Странным образом, Толстой в нем кое-что напророчил. Влюбленный в Петербург Абозов не понимает, как уживается великолепный город с народом, населяющим его: «Егор Иванович придумал даже такую нелепость, что город был построен иным народом, погибшим от наводнений, чумы и тифа, теперь же в Петрограде живут пришельцы <точно> на кочевьи; собрались со всей земли, ожидая наживы, и каждый час снова могут уйти, рассеяться, и хорошо бы увидеть опустевшими эти дома, зеленую травку, пробившуюся сквозь плиты и шашки мостовых пустую набережную, гниющие корабли у каменных берегов. Ни об одном городе на свете нельзя было так мечтать и так ждать его запустения» (Казакова; Толстой 1914–1915: 122). Толстой зачеркнул «точно», чтоб не было так похоже на Чаадаева. По мнению очень многих поэтов, остававшихся в городе в 1919–1920 годах, и правда никогда не было ничего прекраснее опустевшего Петрограда, поросшего травой. Так считали и Ходасевич, и Вагинов. Вскоре после возвращения в Петроград (август 1923 г.), 26 января 1924 г. Толстой удовлетворенно писал в Америку своему бывшему сотруднику по «Накануне» А. Ветлугину (псевдоним В. И. Рындзюна): «Новый Петербург опрятен, чинен, суров и великолепен. Выметена нечисть из великого города. Умер Петербург, Петроград. Да здравствует Ленинград!» Ветлугин, главный редактор нью-йоркского «Русского голоса», опубликовал его письмо в своей газете (Толстая 2006: 532). Вскоре писатель, однако, заметил, что город населен персонажами Зощенко, и в 1925–1926 годах написал об этом несколько рассказов.

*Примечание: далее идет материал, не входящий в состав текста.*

-- ==== Sys2Proof/Machine/Queue.lean ====
section
/-! DEFINITION. Machine/Queue.lean: queue contexts, indices, doorbells, the scan of SQs, the checks of an entry at take,
completions and their spill area, queue errors and the halt (R400–R443). -/

namespace Sys2Proof.Machine

open Reg

/-! Contexts. -/

/-- The 96 bytes of a context (R403). -/
def QmCtx.bits (c : QmCtx) : Nat :=
  pk [(c.sqBase, 64), (c.sqPiAddr, 64), (c.sqCiAddr, 64), (c.sqSizeM1, 16), (c.csv, 8), (c.group, 4), (c.seqDet, 1),
    (0, 3), (c.sqCi, 17), (0, 15), (c.sqPiSeen, 17), (0, 15), (c.cqid, 20), (c.sqState, 4), (c.sqErr, 4), (0, 4),
    (c.inflight, 17), (0, 47), (c.cqBase, 64), (c.cqPiAddr, 64), (c.cqCiAddr, 64), (c.cqSizeM1, 16), (c.ovfLim, 8),
    (c.coalCnt, 8), (c.cqPi, 17), (0, 7), (c.cqErr, 4), (c.cqState, 4), (c.cqCiSeen, 17), (c.irqVec, 11), (c.irqEn, 1),
    (0, 3), (c.ovfBase, 24), (c.coalTime, 8), (c.ovfHead, 14), (c.ovfCnt, 14), (0, 4), (c.rsv, 18), (0, 14)]

/-- A context from its 96 bytes. -/
def QmCtx.ofBits (b : Nat) : QmCtx :=
  { sqBase := bitsOf b 0 64, sqPiAddr := bitsOf b 64 64, sqCiAddr := bitsOf b 128 64, sqSizeM1 := bitsOf b 192 16,
    csv := bitsOf b 208 8, group := bitsOf b 216 4, seqDet := bitsOf b 220 1, sqCi := bitsOf b 224 17,
    sqPiSeen := bitsOf b 256 17, cqid := bitsOf b 288 20, sqState := bitsOf b 308 4, sqErr := bitsOf b 312 4,
    inflight := bitsOf b 320 17, cqBase := bitsOf b 384 64, cqPiAddr := bitsOf b 448 64, cqCiAddr := bitsOf b 512 64,
    cqSizeM1 := bitsOf b 576 16, ovfLim := bitsOf b 592 8, coalCnt := bitsOf b 600 8, cqPi := bitsOf b 608 17,
    cqErr := bitsOf b 632 4, cqState := bitsOf b 636 4, cqCiSeen := bitsOf b 640 17, irqVec := bitsOf b 657 11,
    irqEn := bitsOf b 668 1, ovfBase := bitsOf b 672 24, coalTime := bitsOf b 696 8, ovfHead := bitsOf b 704 14,
    ovfCnt := bitsOf b 718 14, rsv := bitsOf b 736 18 }

def State.ctxAddr (s : State) (q : Nat) : Nat := s.pair QM_CTX_BASE_LO QM_CTX_BASE_HI + 96 * q
def ctxMirror : Nat := 100663296

/-- The context in buffer memory: each word of the first copy, or of the second where that of the first is bad (R401). -/
def State.ctxMem (s : State) (q : Nat) : QmCtx :=
  let a := s.ctxAddr q
  QmCtx.ofBits (if s.bBad a 96 then
    pk ((upTo 12).map (fun k => (s.bRd (if s.bBad (a + 8 * k) 8 then a + ctxMirror + 8 * k else a + 8 * k) 8, 64)))
    else s.bRd a 96)

/-- The context of a pair as the queue manager holds it. -/
def State.ctx (s : State) (q : Nat) : QmCtx :=
  match s.qm.cache.find? (fun x => x.1 == q) with
  | some x => x.2
  | none => s.ctxMem q

/-- Both copies are written (R400). -/
def State.ctxWriteBack (s : State) (q : Nat) (c : QmCtx) : State :=
  (s.bWr (s.ctxAddr q) 96 c.bits).bWr (s.ctxAddr q + ctxMirror) 96 c.bits

/-- A context takes a new value: in the cache, or in both copies. -/
def State.ctxPut (s : State) (q : Nat) (c : QmCtx) : State :=
  if s.qm.cache.any (fun x => x.1 == q) then
    s.qmU (fun m => { m with cache := m.cache.map (fun x => if x.1 = q then (q, c) else x) })
  else s.ctxWriteBack q c

def State.ctxUp (s : State) (q : Nat) (f : QmCtx → QmCtx) : State := s.ctxPut q (f (s.ctx q))
def State.cqr (s : State) (q : Nat) : CqRun := s.qm.cq.getD q {}
def State.cqrUp (s : State) (q : Nat) (f : CqRun → CqRun) : State :=
  s.qmU (fun m => { m with cq := m.cq.putD q {} (f (m.cq.getD q {})) })

/-- A cached context that must not leave (R402). -/
def State.pinned (s : State) (q : Nat) : Bool :=
  s.qm.reading.contains (2 * q) || s.qm.reading.contains (2 * q + 1) || !(s.cqr q).entries.isEmpty ||
    s.qm.scan.any (fun x => x.1 == q)

/-! Indices (R405, R406). -/

def idxNext (i n : Nat) : Nat :=
  let slot := i % 65536
  let turn := i / 65536 % 2
  if slot + 1 = n then (1 - turn) * 65536 else turn * 65536 + (slot + 1)

def idxPos (i n : Nat) : Nat := i % 65536 + (i / 65536 % 2) * n

def idxCount (p c n : Nat) : Nat := (idxPos p n + 2 * n - idxPos c n) % (2 * n)

def QmCtx.sqN (c : QmCtx) : Nat := c.sqSizeM1 + 1
def QmCtx.cqN (c : QmCtx) : Nat := c.cqSizeM1 + 1

/-! Queue states and errors. -/

def qDisabled : Nat := 0
def qActive : Nat := 1
def qError : Nat := 2
def qDeleting : Nat := 3

def State.cmd (s : State) (id : Nat) : Cmd := s.cm.table.getD id { id := id }
def State.cmdUp (s : State) (id : Nat) (f : Cmd → Cmd) : State :=
  match s.cm.table.find id with
  | some c => s.cmU (fun m => { m with table := m.table.ins id (f c) })
  | none => s

/-- CM_OCC follows the table and the trackers (R481). -/
def State.cmOcc (s : State) : State := (s.p CM_OCC_CMDS (s.cm.table.filter (fun x => x.2.lib.isNone)).length).p CM_OCC_TRK s.cm.trackers.length

/-- A command leaves the table (R444). -/
def State.cmdFree (s : State) (id : Nat) : State := (s.cmU (fun m => { m with table := m.table.drop id })).cmOcc

/-- QM_OVF_FREE follows the pool. -/
def State.ovfFree (s : State) : State := s.p QM_OVF_FREE_COUNT (s.g QM_OVF_CHUNKS_COUNT - s.qm.chunks.length)

/-- A queue in DELETING reaches DISABLED when nothing holds it (R403, R453, R741). A CQ still drains its spill area first,
since no completion is dropped (R426). -/
def State.deleteStep (s : State) (q : Nat) : State :=
  let c := s.ctx q
  let s := if c.sqState = qDeleting && c.inflight = 0 then s.ctxPut q { c with sqState := qDisabled } else s
  let c := s.ctx q
  let s := if c.cqState = qDeleting && c.rsv = 0 && c.ovfCnt = 0 &&
      !s.qm.live.any (fun x => (s.ctx x).cqid = q && (s.ctx x).sqState = qActive) then
    ((s.ctxPut q { c with cqState := qDisabled, ovfHead := 0 }).qmU (fun m => { m with
      chunks := m.chunks.filter (fun x => x.2 ≠ q) })).ovfFree
    else s
  let c := s.ctx q
  if c.sqState = qDisabled && c.cqState = qDisabled then s.qmU (fun m => { m with live := m.live.filter (· ≠ q) }) else s

/-- RSV of the CQ and INFLIGHT of the SQ go down for a command, and its table entry is freed (R418, R444). -/
def State.cqPaid (s : State) (q id : Nat) : State :=
  let sq := (s.cmd id).qid
  let s := s.ctxUp q (fun c => { c with rsv := c.rsv - 1 })
  let s := s.ctxUp sq (fun c => { c with inflight := c.inflight - 1 })
  ((s.cmdFree id).deleteStep sq).deleteStep q

/-- Completions of a CQ that writes nothing more are discarded and counted (R401, R741): those owed to it, and with `spill`
those of its spill area. -/
def State.cqDiscard (s : State) (q : Nat) (spill : Bool) : State :=
  let r := s.cqr q
  let c := s.ctx q
  let owed := (r.entries.filter (fun e => !e.ok)).filterMap (·.cmd) ++ r.held
  let s := s.sat QM_CPL_LOST_CNT_COUNT (owed.length + (if spill then c.ovfCnt else 0))
  let s := s.ctxPut q { c with ovfCnt := 0 }
  let s := s.cqrUp q (fun x => { x with entries := [], held := [], timer := false })
  State.each owed (fun id t => t.cqPaid q id) s

/-- Pending bits of a queue are cleared (R410). -/
def State.dbClear (s : State) (key : Nat) : State := s.qmU (fun m => { m with db := m.db.drop key })

/-- An SQ meets an error cause (R428, R741); one in ERROR keeps its cause, but for CTX_UE (R401). -/
def State.sqError (s : State) (q cause : Nat) : State :=
  let c := s.ctx q
  if c.sqState = qDisabled || (c.sqState = qError && cause ≠ 5) then s
  else
    let st := if c.sqState = qDeleting then qDeleting else qError
    let s := s.ctxPut q { c with sqErr := cause, sqState := st }
    let s := s.qmU (fun m => { m with scan := m.scan.filter (fun x => x.1 ≠ q) })
    (s.dbClear (2 * q)).note QM_STAT_SQ_ERROR 0x0A04 5 (pk [(q, 20), (cause, 8)])

/-- The entries of a CQ that enters ERROR (R742): those confirmed and uncovered stay, later ones are taken back to the
spill area ahead of what it holds. -/
def State.takeBack (s : State) (q : Nat) : State :=
  let r := s.cqr q
  let open_ := r.entries.filter (fun e => !e.covered)
  let stay := open_.takeWhile (fun e => e.ok)
  let back := open_.drop stay.length
  let c := s.ctx q
  let pi := match back with
    | e :: _ => e.idx
    | [] => c.cqPi
  let cap := 64 * c.ovfLim
  let n := min back.length (cap - c.ovfCnt)
  let head := if cap = 0 then 0 else (c.ovfHead + cap - n) % cap
  let base := s.pair QM_OVF_BASE_LO QM_OVF_BASE_HI + 1024 * c.ovfBase
  let s := State.each (upTo n) (fun k t => t.bWr (base + 16 * ((head + k) % atLeast1 cap)) 16 ((back[k]?.map (·.bits)).getD 0)) s
  let s := s.ctxPut q { c with cqPi := pi, ovfHead := head, ovfCnt := c.ovfCnt + n, rsv := c.rsv - n }
  let freed := (back.take n).filterMap (·.cmd)
  let kept := (back.drop n).filterMap (·.cmd)
  let s := State.each freed (fun id t =>
    let sq := (t.cmd id).qid
    ((t.ctxUp sq (fun x => { x with inflight := x.inflight - 1 })).cmdFree id).deleteStep sq) s
  s.cqrUp q (fun x => { x with entries := stay, held := kept ++ x.held, timer := false })

/-- A CQ meets an error cause (R401, R429, R741, R742). -/
def State.cqError (s : State) (q cause : Nat) : State :=
  let c := s.ctx q
  if c.cqState = qDisabled || (c.cqState = qError && cause ≠ 3) then s
  else if c.cqState = qDeleting then
    (((s.ctxPut q { c with cqErr := cause }).note QM_STAT_CQ_ERROR 0x0A05 5 (pk [(q, 20), (cause, 8)])).cqDiscard q
      (decide (cause ≠ 3))).deleteStep q
  else
    let s := s.ctxPut q { c with cqErr := cause, cqState := qError }
    let s := (s.dbClear (2 * q + 1)).note QM_STAT_CQ_ERROR 0x0A05 5 (pk [(q, 20), (cause, 8)])
    let s := if cause = 3 then s.cqDiscard q false else s.takeBack q
    State.each (s.qm.live.filter (fun x => (s.ctx x).cqid = q && (s.ctx x).sqState ≠ qDisabled)) (fun x t => t.sqError x 4) s

/-- Both copies of a context are bad (R401). -/
def State.ctxUe (s : State) (q : Nat) : State :=
  let s := s.fault QM_STAT_CTX_UE 5 6 0x0A07 (pk [(q, 20)])
  (s.sqError q 5).cqError q 3

/-- A context is brought into the cache (R401, R402): the least recently doorbelled unpinned one makes room. False while
every slot is pinned. -/
def State.ctxLoad (s : State) (q : Nat) : Bool × State :=
  match s.qm.cache.find? (fun x => x.1 == q) with
  | some x => (true, s.qmU (fun m => { m with cache := x :: m.cache.filter (fun y => y.1 ≠ q) }))
  | none =>
    let s := s.sat QM_CTX_MISS_CNT_COUNT 1
    let victim := s.qm.cache.reverse.find? (fun x => !s.pinned x.1)
    if s.qm.cache.length ≥ 4096 && victim.isNone then (false, s)
    else
      let s := if s.qm.cache.length ≥ 4096 then match victim with
        | some v => (s.ctxWriteBack v.1 v.2).qmU (fun m => { m with cache := m.cache.filter (fun y => y.1 ≠ v.1) })
        | none => s
        else s
      let a := s.ctxAddr q
      let c := s.ctxMem q
      let bad := (upTo 12).filter (fun k => s.bBad (a + 8 * k) 8)
      let ue := bad.any (fun k => s.bBad (a + ctxMirror + 8 * k) 8)
      let s := if bad.isEmpty || ue then s else (s.sat QM_CTX_CE_CNT_COUNT bad.length).bWr a 96 c.bits
      let s := s.qmU (fun m => { m with cache := (q, c) :: m.cache })
      (true, if ue then s.ctxUe q else s)

/-! Commands of the table. -/

def Cmd.opc (c : Cmd) : Nat := bitsOf c.sqe 0 8
def Cmd.fua (c : Cmd) : Bool := bitOf c.sqe 8 == 1
def Cmd.drop (c : Cmd) : Bool := bitOf c.sqe 9 == 1
def Cmd.guard (c : Cmd) : Bool := bitOf c.sqe 10 == 1
def Cmd.dmode (c : Cmd) : Bool := bitOf c.sqe 11 == 1
def Cmd.all (c : Cmd) : Bool := bitOf c.sqe 12 == 1
def Cmd.cid (c : Cmd) : Nat := bitsOf c.sqe 16 16
def Cmd.vol (c : Cmd) : Nat := bitsOf c.sqe 32 6
def Cmd.dptr (c : Cmd) : Nat := bitsOf c.sqe 64 64
def Cmd.dlen (c : Cmd) : Nat := bitsOf c.sqe 128 32
def Cmd.gptr (c : Cmd) : Nat := bitsOf c.sqe 192 64
def Cmd.block (c : Cmd) : Nat := bitsOf c.sqe 256 40
def Cmd.nblk (c : Cmd) : Nat := bitsOf c.sqe 320 16 + 1
def Cmd.deadline (c : Cmd) : Nat := bitsOf c.sqe 352 32
def Cmd.p0 (c : Cmd) : Nat := bitsOf c.sqe 384 64
def Cmd.p1 (c : Cmd) : Nat := bitsOf c.sqe 448 32

/-- The deadline of a command, ns after it was taken: its own, or the default (R464, R749). -/
def State.defDl (s : State) : Nat := 10000000 * atLeast1 (s.g CM_CFG_DEF_DL)
def State.cmdDl (s : State) (c : Cmd) : Nat := if c.opc = 3 && c.deadline ≠ 0 then 1000 * c.deadline else s.defDl

/-- The captures a command holds are released (R552). -/
def State.uncapture (s : State) (id : Nat) : State :=
  let caps := (s.cmd id).caps
  let s := s.bmU (fun b => { b with ed := b.ed.map (fun x =>
    let n := (caps.filter (fun c => c.1 == x.1 && (c.2 == x.2.jseq))).length
    (x.1, { x.2 with ref := x.2.ref - n })) })
  s.cmdUp id (fun c => { c with caps := [] })

/-- A library service ends (R582): the blocks of a VOL_READ stand in the slice, and its context goes on. -/
def State.libEnd (s : State) (id n dst status : Nat) : State :=
  let c := s.cmd id
  let s := if c.opc = 1 then State.each ((upTo c.nblk).filter (fun i => !c.bad.contains i)) (fun i t =>
    t.bWr (dst + 4096 * i) 4096 (c.buf / 2 ^ (32768 * i) % 2 ^ 32768)) s else s
  let s := s.mcU (fun m =>
    let x := m.ctx.getD n {}
    if x.wait = .lib then { m with ctx := m.ctx.putD n {} { x with
      libErr := decide (status ≠ 0), status := if status = 0 then x.status else status, wait := .none, st := 1 } }
    else m)
  s.cmdFree id

/-- A command's completion is formed once: status (class × 256 + code) and RESULT. One formed after its deadline or the
default is counted, and LATE is set where RESULT has it (R465). What it still waited for is dropped. -/
def State.complete (s : State) (id status result : Nat) : State :=
  match s.cm.table.find id with
  | none => s
  | some c =>
    if c.status.isSome then s
    else match c.lib with
    | some (n, dst) => ((s.cmU (fun m => { m with waits := m.waits.filter (fun w => w.cmd ≠ some id) })).uncapture id).libEnd id n dst status
    | none =>
      let late := decide (s.now > c.taken + s.cmdDl c) || decide (s.now > c.taken + s.defDl)
      let s := s.when late (fun t => t.sat CM_MISS_CNT_COUNT 1)
      let r := if late && c.opc = 3 && status = 0 then result / 2 * 2 + 1 else result
      let s := s.cmdUp id (fun x => { x with status := some status, result := r, medium := false, wantChan := none, gleft := [], held := false })
      let s := s.cmU (fun m => { m with waits := m.waits.filter (fun w => w.cmd ≠ some id || w.gone) })
      s.uncapture id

В «Егоре Абозове» упоминается одно любопытное прозвище (или титул), имевшее, на наш взгляд, неожиданное будущее. В ресторане «Париж» (скопированном с реальной «Вены», где пьянствовали Куприн с присными) герою показывается некий «круглолицый одутловатый блондин, с выпученными скорбно глазами – скульптор Иваненко, по прозванию Великий провокатор. Он сел рядом с Егором Ивановичем и принялся допытывать – известно ли ему о существовании тайного общества “Хор гениев”, Великим провокатором которого он состоит» (Толстой ПСС-15: 86). До дружбы Толстого с юным Ильей Эренбургом оставалось два с лишним года: они сдружились в революционную зиму 1918 года, и в «Хуренито» многие мотивы возводятся к Толстому (об их отношениях и отражении их во взаимных текстах см.: Толстая 2006 гл. 5, 12, 13). Впрочем, важнее то, что «Великий провокатор» – это и название газетной статьи Евгения Чирикова о Ленине, появившейся в «Русских ведомостях» 16 (29) ноября 1917 года, перед ликвидацией свободной прессы – несомненно, основной опоры для Эренбурга.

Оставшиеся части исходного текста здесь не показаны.